Timeline from Science News

From the July 20, 1929 issue

Click to view larger imageFALLING METEORS MIGHT WIPE OUT CITIES

Flashes of light in summer skies. "A shooting star," we say. A meteor, a dead fragment of a star, has burned itself out in our atmosphere.

But someday there may be the roar of a million express trains. A massive chunk of sky dust may project itself out of space and land in the middle of a great city. Thousands would perish, the effects of aerial bombs will fade into insignificance. More terrific than war would be the effect of a single large meteorite that smashed into civilization.

Such possibilities lie in the minds of enthusiastic amateur astronomers, who have taken as their pleasure the increase of knowledge about meteors. Without telescopes, with bare eyes and keen senses, they chart the meteoric flashes of the night.

More interesting to them than possible world disaster is the hint that meteors contain of the existence of other solar systems, other groups of planets surrounding the stars of the sky.

NEW X-RAY MENACE

X-ray therapy, one of the blessings of modern science, can, in exceptional cases, produce feeblemindedness and deformity in human beings.
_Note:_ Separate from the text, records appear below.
/-- Write the registers of a lane FULL; a lane whose thread has retired keeps its value and is owed nothing. -/
def fillV (g : Group) (n lane : Nat) (bad : Bad) : List W32 → Group
  | [] => g
  | x :: r =>
    let old := g.laneV n lane
    fillV (g.setV n lane (if g.active.getLsbD lane then ⟨x, false, bad⟩ else { old with empty := false })) (n + 1) lane bad r

/-- A destination lane takes its late value. -/
def writeBack (s : State) (gid : Nat) (o : Opnd) (lane : Nat) (vals : List W32) (bad : Bad) : State :=
  match o with
  | .v n => lateWrote (s.modGroup gid fun g => fillV g n.toNat lane bad vals) gid ((List.range vals.length).map fun j => (n.toNat + j, lane))
  | .y n =>
    (match s.anyGroup? gid with
     | some g =>
       (match g.iter, s.pipeOf g with
        | some it, some q =>
          s.setPartOf g ((s.partOf g).setPipe
            (q.setSlot (winSlot q.stride n.toNat it.k) lane ⟨vals.headD 0, .full, false, bad⟩))
        | _, _ => s)
     | none => s)
  | _ => s

/-- The poison of bytes together. -/
def worst (bs : List (Byte × Bad)) : Bad :=
  if bs.any fun b => b.2 == .margin then .margin else if bs.any fun b => b.2 == .poison then .poison else .ok

/-- An SLD that its group waits for at a clause entry takes its value, or raises the poison it read (R181, R378). -/
def fillS (s : State) (gid : Nat) (a : Acc) (d : LDst) (bs : List (Byte × Bad)) : State :=
  s.modGroup gid fun g =>
    let h := { g with sld := none }
    match worst bs, g.sld with
    | .ok, _ | _, none => h.putS d.o (BitVec.ofNat 64 (extendTo d.ty a.len 64 (leNat (bs.map (·.1)))))
    | b, some (hdr, idx, w) =>
      { h with trap := some ⟨if b == .margin then .margin else .poison, BitVec.ofNat 64 a.va, 0, w, 0, idx, hdr⟩ }

/-- The reads that fill one lane of one instruction. -/
def siblings (s : State) (a : Acc) : List Acc :=
  s.accs.filter fun b => b.gid == a.gid && b.seq == a.seq && b.dst == a.dst

/-- Write back one lane now; a sample records the lane, but of SLD, whose data returns to none (R433). -/
def fillLane (s : State) (a : Acc) : State :=
  match a.gid, a.dst with
  | some g, some d =>
    let sib := siblings s a
    let bs := (sib.map (·.got)).flatten
    let s1 := match d.o with
      | .s _ => fillS s g a d bs
      | _ => writeBack s g d.o d.lane (loadVals d (bs.map (·.1))) (worst bs)
    let s2 := match d.o with
      | .s _ => s1
      | _ => sampleLane s1 a.die a.core g a.seq d.lane
    let s3 : State := { s2 with accs := s2.accs.map fun b => if sib.any fun c => c.id == b.id then { b with fin := true } else b }
    sweep (if s3.accs.any fun b => b.gid == a.gid && b.seq == a.seq && b.dst.isSome && !b.fin then s3
      else sampleDone s3 a.die a.core g a.seq)
  | _, _ => sweep (s.setAcc { a with fin := true })

/-- A frozen partition holds a late result in its pending buffer (R427). -/
def holdLate (s : State) (gid : Nat) (w : HeldWb) (apply : State → State) : State :=
  match s.anyGroup? gid with
  | none => apply s
  | some g =>
    let p := s.partOf g
    if !p.stop then apply s
    else if p.pendingBuf.contains w then s
    else s.setPartOf g { p with pendingBuf := p.pendingBuf ++ [w] }

/-- LOAD_WRITEBACK. -/
def execLoadWriteback (id : Nat) (s : State) : Out :=
  match s.acc? id with
  | none => .next s
  | some a =>
    if a.fin || !(a.isLoad || a.isRmw) || !(siblings s a).all Acc.arrived then .next s
    else match a.gid with
      | some g => .next (holdLate s g (.load id) fun s => fillLane s a)
      | none => .next (fillLane s a)

/-! ### Atomics at their ports (R96, R97) -/

/-- An atomic of a group is taken: the old bytes it returns and the bytes it writes. -/
def tookRmw (a : Acc) (r : Rmw) (old : List (Byte × Bad)) : Acc :=
  { a with read := true, got := old, bytes := atomBytes r old, fin := a.fin || a.dst.isNone }

/-- Some CB entry of the core overlaps the word (R97). -/
def cbOverlap (s : State) (a : Acc) : Bool :=
  s.accs.any fun b => b.stage == .inCb && b.die == a.die && b.core == a.core && b.id != a.id && b.meets a

/-- An L1 copy takes bytes; a sleeper on the line wakes (R97, R190). -/
def writeL1 (s : State) (a : Acc) : State :=
  let s1 := fillL1 s (some a.ctx) a.die a.core (lineOf a.pa) 15
  let c := s1.core a.die a.core
  let upd := fun (l : L1Line) => a.writes.foldl (fun (l : L1Line) w =>
    { l with data := l.data.set (w.1 % 128) w.2.1, bad := SMap.set .ok l.bad (w.1 % 128) w.2.2 }) l
  wakeLine (s1.setCore a.die a.core { c with l1 := c.l1.map fun l => if l.line == lineOf a.pa then upd l else l })
    a.die a.core (lineOf a.pa)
This possibility has been discovered through investigations by Dr. Douglas P. Murphy of the University of Pennsylvania. He emphasizes, however, that the danger is limited to treatment with X-rays, which does not include the taking of an ordinary X-ray picture.

Mothers shortly before the birth of their children are sometimes treated with X-ray irradiation for malignant growths. If the growing child is subjected to the irradiation from the X-ray machine at the same time that the therapeutic measures are undertaken, it has been determined that there is about one out of three chances that it will be feebleminded. Malformations of the head and dwarfing of the limbs may occur under such conditions. Dr. Murphy has studied over a hundred instances of X-ray treatments under such conditions, and he found that serious results had followed in one-third of the cases.

There is no danger in an ordinary X-ray picture if it is taken of the mother before the birth of her child. Neither has Dr. Murphy been able to discover any injurious effects upon subsequent children from X-ray treatments that were given before pregnancy.